Empieza entonces una amistad literaria y personal que dura ocho años, antes de cualquier brote nadaísta. Estamos en 1951 y el Manifiesto Nadaísta se publica en el 58. Son unas épocas muy bellas de lectura, de charlas, y Gonzalo al fin le dice a su padre que no quiere estudiar, que lo que quiere es ser escritor y ya se destapa en la familia. Es como decir que se va del país, que se va de la casa, casi una apostasía.
Don Paco había conseguido una finquita minúscula por Belén arriba. Entonces Gonzalo decidió irse para allá, y se metió a escribir una novela, que se llama “Después del hombre”. Fue su primer intento literario. No había publicado nada todavía y se lanzó a escribir esa novela. Escribía a lápiz en un libro de contabilidad que le conseguimos nosotros. El personaje se llamaba Vidal Cruz y por eso nosotros lo empezamos a llamar Vidalito. Se pasó todo ese año de 1952 escribiéndola. El dijo en un reportaje, después, que la había quemado. Pero no es cierto. Lo que pasa es que Gonzalo, con el tiempo, dio una vuelta total y se volvió más un promotor de su propia imagen y empezó a decir mentiras, como ésta de que había quemado “Después del hombre”. Hay que tener en cuenta que la vida de un ser humano es un proceso y es casi una idiotez decirlo, pero en los simplismos están las verdades más claras. Uno tiende a creer que el hombre es un hecho dado, que es una estalactita en determinado momento de su vida. Se toma, por ejemplo, a Gonzalo hacia el final y se dice: ése es Gonzalo. No, el ser humano es un proceso y, como todo proceso, es contradictorio, pasa por etapas que se contradicen o se niegan totalmente.

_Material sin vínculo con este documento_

-- ==== Sys2Proof/WellFormed.lean ====
section
/-! DEFINITION. Which commands can be sent at all: the checks the spec puts on an event's own data. -/

namespace Sys2Proof

/-- A tap channel is 1 to 9 (R204). A cell that arrives has at least its kind, tag, length and check bytes, and no
more than a length byte can announce (R195). A converter frame that arrives holds at least one byte (R23). -/
def Instr.wf : Instr → Bool
  | .tapCellFormed c => decide (1 ≤ c) && decide (c ≤ 9)
  | .cellArrival bs => decide (5 ≤ bs.length) && decide (bs.length ≤ 260)
  | .frameArrival bs => !bs.isEmpty
  | _ => true

end Sys2Proof
end

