theorem consumers_loose {f : PerNest ToneFrame} {cs : List Consumer} (hn : Consumer.nest n ∉ cs) (t : Turn) :
    TurnLoose n t (cs.foldl (Turn.consume f) t) := by
  induction cs generalizing t with
  | nil => exact .refl n t
  | cons c cs ih =>
    rw [List.mem_cons, not_or] at hn
    have first : TurnLoose n t (t.consume f c) := by
      cases c with
      | guard => exact turnLoose_guardFrame t
      | nest m => exact (turnPast_nestFrame t (fun e => hn.1 (by rw [e])) _).loose
    exact first.trans (ih hn.2 _)

end Guard

end Sys2Proof.Machine
end

section
/-! A corrupted frame spoils the window that counts it (O9): a retry, or the unit's end. -/

namespace Sys2Proof.Machine

/-! ### The nest's own turn -/

section Own
variable {s : State} {n : Nest}

/-- A spoiled window with a retry left: the lanes are asked for again (R49). -/
theorem spoil_retry {st : Step} (c : UnitClass) (h : PoolBut none s) (state : (s.nest n).state = .window)
    (step : (s.nest n).step = some st) (left : (s.nest n).retries < (s.nest n).settings.retryBudget) :
    (s.spoil n c).2 = none ∧ ((s.spoil n c).1.nest n).Pending ∧
      (s.spoil n c).1.nest n =
        { s.nest n with
            retries := (s.nest n).retries + 1, state := ((s.spoil n c).1.nest n).state
            windowCount := ((s.spoil n c).1.nest n).windowCount } := by
  have own : ((s.releaseLanes n).voidCapture n).nest n = s.nest n :=
    (grants_releaseLanes h (by rw [state]; decide)).out n rfl
  set b := (s.releaseLanes n).voidCapture n
  set d := b.modNest n (fun q => { q with retries := q.retries + 1 })
  have nest : d.nest n = { s.nest n with retries := (s.nest n).retries + 1 } := by
    rw [← own]
    exact State.nest_modNest b n _
  have spoilt : s.spoil n c = (d.requestLanes n, none) := if_pos (by rw [own]; exact left)
  have asked := requestLanes_eq (s := d) (n := n) (st := st) (by rw [nest]; exact step)
  have granted : Reopened ((d.asked n st).nest n) ((d.requestLanes n).nest n) := by
    rw [asked]
    exact (past_grantCheck (d.asked n st)).nest
  rw [asked_nest] at granted
  have pending := granted.pending (Or.inl rfl)
  rw [spoilt]
  refine ⟨rfl, pending, ?_⟩
  rw [nest] at granted
  rcases granted with same | ⟨-, same⟩ <;> rw [same]

/-- A spoiled window without a retry left: the unit is to end with the cause's class, and what it held is given back. -/
theorem spoil_end (c : UnitClass) (h : PoolBut none s) (state : (s.nest n).state = .window)
    (spent : (s.nest n).settings.retryBudget ≤ (s.nest n).retries) :
    s.spoil n c = (s.giveBack n, some (.named c)) := by
  have own : ((s.releaseLanes n).voidCapture n).nest n = s.nest n :=
    (grants_releaseLanes h (by rw [state]; decide)).out n rfl
  have back : s.giveBack n = (s.releaseLanes n).voidCapture n := by
    unfold State.giveBack
    rw [state]
  rw [back]
  exact if_neg (by rw [own]; exact Nat.not_lt.2 spent)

Gonzalo, pues, no quemó esa primera novela, que no fue publicada y cuyo original yo conservo. Se nota que escribía de noche y se advierte febricitante. Es muy bella como testimonio. Hay páginas que no se entienden porque las escribió con desesperación, con angustia. Ahí, en esa novela, sí está el huevo del nadaísmo, que es la angustia de la existencia. Los nadaístas, que se consideran los guardianes de la memoria del movimiento, niegan ese Gonzalo Arango “prehistórico”, por llamarlo así, y muchos creen que Gonzalo arrancó con el nadaísmo. Pero el hombre es un proceso.
Fue un año de mucho sufrimiento para Gonzalo. Yo tenía una oficina de abogado en el edificio San Fernando y él llegaba  todos los sábados a las 10 de la mañana de la finquita con una jiquera, en donde me traía huevos, o limones, cositas de allá y, siempre el libro, a ver cuánto había avanzado y yo le chequeaba. Le decía “bueno, poeta, hay que acabar.” El me decía poeta y yo también lo llamaba así; era el trato que teníamos en la intimidad. Siempre lo vi muy angustiado. Esa es la esencia de Gonzalo, una angustia vital, existencial, como esa falta de acomodo de un ser en el mundo. Hay seres en el mundo, muy pocos, que son lacerados, para emplear una frase de Maiakovsky, que él sufría mucho porque era todo corazón, que cualquier fenómeno del mundo lo hería profundamente. Eso era Gonzalo. Son seres que, usando otra imagen, como que no tienen piel, el cuerpo está siempre desnudo y se hieren mucho. Gonzalo seguía siendo un niño. A pesar de sus crisis, siempre fue un niño. Por eso a mí se me asemeja mucho a Fernando González. Los grandes siempre conservan esa condición de niños.
El llegaba y me dejaba noticias en el reverso de un paquete vacío de Pielroja, como ésta: “Si no fuera tan cobarde para frustrar este asco de vida”. Y firma: Vidal. O esta otra: “Cuando vuelva a tener algo de fe en lo que escribí, vuelvo. Ahora me voy y quisiera irme para siempre. Estoy derrotado. He visto a un hombre que sacaba basuras de un tarro; lo que yo escribí no soluciona nada, yo mismo no me soluciono, entonces que sigan los artistas con sus banderas puras  de ángeles y que no las dejen descender a la tierra porque se van a ensuciar. Hoy creo más que nunca que la necesidad de gritar a lo que dé la garganta, o morir. Los artistas, entre ellos Valéry, son una costra demasiado ósea para que les entre la vida”.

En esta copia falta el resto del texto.